Collected data entries:
┌──

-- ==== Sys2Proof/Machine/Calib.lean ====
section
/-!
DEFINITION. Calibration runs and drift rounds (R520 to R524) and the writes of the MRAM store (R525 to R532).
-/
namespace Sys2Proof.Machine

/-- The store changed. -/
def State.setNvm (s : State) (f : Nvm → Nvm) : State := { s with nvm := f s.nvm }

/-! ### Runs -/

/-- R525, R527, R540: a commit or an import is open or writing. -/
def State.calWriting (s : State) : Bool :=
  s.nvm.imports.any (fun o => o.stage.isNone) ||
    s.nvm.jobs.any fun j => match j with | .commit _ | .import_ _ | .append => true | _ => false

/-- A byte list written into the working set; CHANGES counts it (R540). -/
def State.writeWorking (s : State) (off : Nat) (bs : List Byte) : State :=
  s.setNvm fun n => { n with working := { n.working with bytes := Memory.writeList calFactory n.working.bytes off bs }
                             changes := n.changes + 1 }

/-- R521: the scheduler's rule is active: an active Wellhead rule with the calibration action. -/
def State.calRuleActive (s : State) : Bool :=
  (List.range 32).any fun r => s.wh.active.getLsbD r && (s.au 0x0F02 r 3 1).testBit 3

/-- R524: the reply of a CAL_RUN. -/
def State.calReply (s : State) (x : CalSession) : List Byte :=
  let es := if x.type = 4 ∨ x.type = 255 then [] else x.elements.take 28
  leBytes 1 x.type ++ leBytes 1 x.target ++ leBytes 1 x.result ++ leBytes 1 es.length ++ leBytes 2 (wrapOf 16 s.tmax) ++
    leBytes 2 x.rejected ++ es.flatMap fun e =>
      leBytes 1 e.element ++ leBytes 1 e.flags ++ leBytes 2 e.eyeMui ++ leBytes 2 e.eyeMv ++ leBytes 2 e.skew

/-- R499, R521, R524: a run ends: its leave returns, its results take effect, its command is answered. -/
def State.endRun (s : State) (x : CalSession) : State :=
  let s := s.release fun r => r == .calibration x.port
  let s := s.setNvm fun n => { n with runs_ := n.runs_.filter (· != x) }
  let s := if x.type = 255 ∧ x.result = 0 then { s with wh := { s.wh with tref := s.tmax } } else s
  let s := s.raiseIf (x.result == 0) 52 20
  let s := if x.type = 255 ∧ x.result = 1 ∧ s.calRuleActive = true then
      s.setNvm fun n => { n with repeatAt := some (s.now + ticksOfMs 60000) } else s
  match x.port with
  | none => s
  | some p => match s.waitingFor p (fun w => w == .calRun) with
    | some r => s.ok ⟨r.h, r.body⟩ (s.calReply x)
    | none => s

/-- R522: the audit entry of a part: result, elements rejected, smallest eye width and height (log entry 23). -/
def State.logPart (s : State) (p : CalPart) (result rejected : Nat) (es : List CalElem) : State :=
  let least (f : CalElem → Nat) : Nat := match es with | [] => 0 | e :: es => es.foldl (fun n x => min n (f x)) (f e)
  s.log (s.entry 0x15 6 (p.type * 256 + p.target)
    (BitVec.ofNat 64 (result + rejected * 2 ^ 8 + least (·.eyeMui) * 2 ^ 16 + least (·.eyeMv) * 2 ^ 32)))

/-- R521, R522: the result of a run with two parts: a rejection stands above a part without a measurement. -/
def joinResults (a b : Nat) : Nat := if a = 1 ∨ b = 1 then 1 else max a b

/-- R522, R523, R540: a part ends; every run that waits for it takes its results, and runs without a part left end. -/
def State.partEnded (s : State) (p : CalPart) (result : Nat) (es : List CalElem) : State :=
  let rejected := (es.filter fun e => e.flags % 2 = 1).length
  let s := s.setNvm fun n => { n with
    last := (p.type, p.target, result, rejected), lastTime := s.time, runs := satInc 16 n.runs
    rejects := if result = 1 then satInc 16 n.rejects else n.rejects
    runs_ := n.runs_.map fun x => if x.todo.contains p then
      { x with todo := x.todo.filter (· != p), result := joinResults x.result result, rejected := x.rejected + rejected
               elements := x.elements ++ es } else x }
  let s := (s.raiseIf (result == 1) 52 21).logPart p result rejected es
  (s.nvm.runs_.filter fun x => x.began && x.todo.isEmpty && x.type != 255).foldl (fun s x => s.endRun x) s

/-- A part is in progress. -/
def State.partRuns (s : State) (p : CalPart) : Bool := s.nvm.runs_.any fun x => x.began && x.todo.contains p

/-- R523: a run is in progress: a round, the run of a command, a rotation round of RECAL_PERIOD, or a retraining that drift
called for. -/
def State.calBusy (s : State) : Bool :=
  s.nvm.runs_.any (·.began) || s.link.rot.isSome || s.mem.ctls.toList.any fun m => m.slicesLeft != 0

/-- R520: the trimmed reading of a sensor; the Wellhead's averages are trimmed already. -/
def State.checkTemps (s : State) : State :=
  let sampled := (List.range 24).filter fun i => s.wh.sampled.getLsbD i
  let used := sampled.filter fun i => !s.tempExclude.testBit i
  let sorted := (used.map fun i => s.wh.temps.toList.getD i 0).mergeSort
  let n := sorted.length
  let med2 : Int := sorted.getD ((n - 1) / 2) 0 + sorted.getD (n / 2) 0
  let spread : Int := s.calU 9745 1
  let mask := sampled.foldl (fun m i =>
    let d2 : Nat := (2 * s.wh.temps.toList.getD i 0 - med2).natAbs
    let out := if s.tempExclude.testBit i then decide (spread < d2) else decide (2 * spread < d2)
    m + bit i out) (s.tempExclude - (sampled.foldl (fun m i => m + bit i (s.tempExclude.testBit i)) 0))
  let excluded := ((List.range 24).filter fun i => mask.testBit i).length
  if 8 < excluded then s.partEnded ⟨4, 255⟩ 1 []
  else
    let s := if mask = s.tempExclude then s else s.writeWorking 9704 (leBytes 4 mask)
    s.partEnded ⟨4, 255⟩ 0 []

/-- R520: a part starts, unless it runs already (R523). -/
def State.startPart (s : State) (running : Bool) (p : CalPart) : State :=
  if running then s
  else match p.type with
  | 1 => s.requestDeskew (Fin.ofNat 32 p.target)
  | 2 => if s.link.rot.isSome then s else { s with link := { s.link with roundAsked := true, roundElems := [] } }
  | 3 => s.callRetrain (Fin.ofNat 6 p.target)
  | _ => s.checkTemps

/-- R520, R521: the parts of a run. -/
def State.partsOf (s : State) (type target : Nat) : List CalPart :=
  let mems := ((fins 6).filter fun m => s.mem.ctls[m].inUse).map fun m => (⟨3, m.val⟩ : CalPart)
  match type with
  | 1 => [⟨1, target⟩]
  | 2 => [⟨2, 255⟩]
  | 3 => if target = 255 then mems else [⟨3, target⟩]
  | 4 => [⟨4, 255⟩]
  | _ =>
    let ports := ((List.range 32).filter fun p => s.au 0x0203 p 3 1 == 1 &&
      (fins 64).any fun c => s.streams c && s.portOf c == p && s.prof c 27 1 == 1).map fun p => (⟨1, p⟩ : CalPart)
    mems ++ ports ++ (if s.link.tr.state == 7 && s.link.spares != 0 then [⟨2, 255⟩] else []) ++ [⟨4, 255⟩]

└──

» Exercise instructions: Your answer should be the exact lines above from the one with "let excluded := ((List.range" through the one with "2 => [⟨2, 255⟩]", both included, and nothing besides.

» Response to the exercise:
  let excluded := ((List.range 24).filter fun i => mask.testBit i).length
  if 8 < excluded then s.partEnded ⟨4, 255⟩ 1 []
  else
    let s := if mask = s.tempExclude then s else s.writeWorking 9704 (leBytes 4 mask)
    s.partEnded ⟨4, 255⟩ 0 []

/-- R520: a part starts, unless it runs already (R523). -/
def State.startPart (s : State) (running : Bool) (p : CalPart) : State :=
  if running then s
  else match p.type with
  | 1 => s.requestDeskew (Fin.ofNat 32 p.target)
  | 2 => if s.link.rot.isSome then s else { s with link := { s.link with roundAsked := true, roundElems := [] } }
  | 3 => s.callRetrain (Fin.ofNat 6 p.target)
  | _ => s.checkTemps

/-- R520, R521: the parts of a run. -/
def State.partsOf (s : State) (type target : Nat) : List CalPart :=
  let mems := ((fins 6).filter fun m => s.mem.ctls[m].inUse).map fun m => (⟨3, m.val⟩ : CalPart)
  match type with
  | 1 => [⟨1, target⟩]
  | 2 => [⟨2, 255⟩]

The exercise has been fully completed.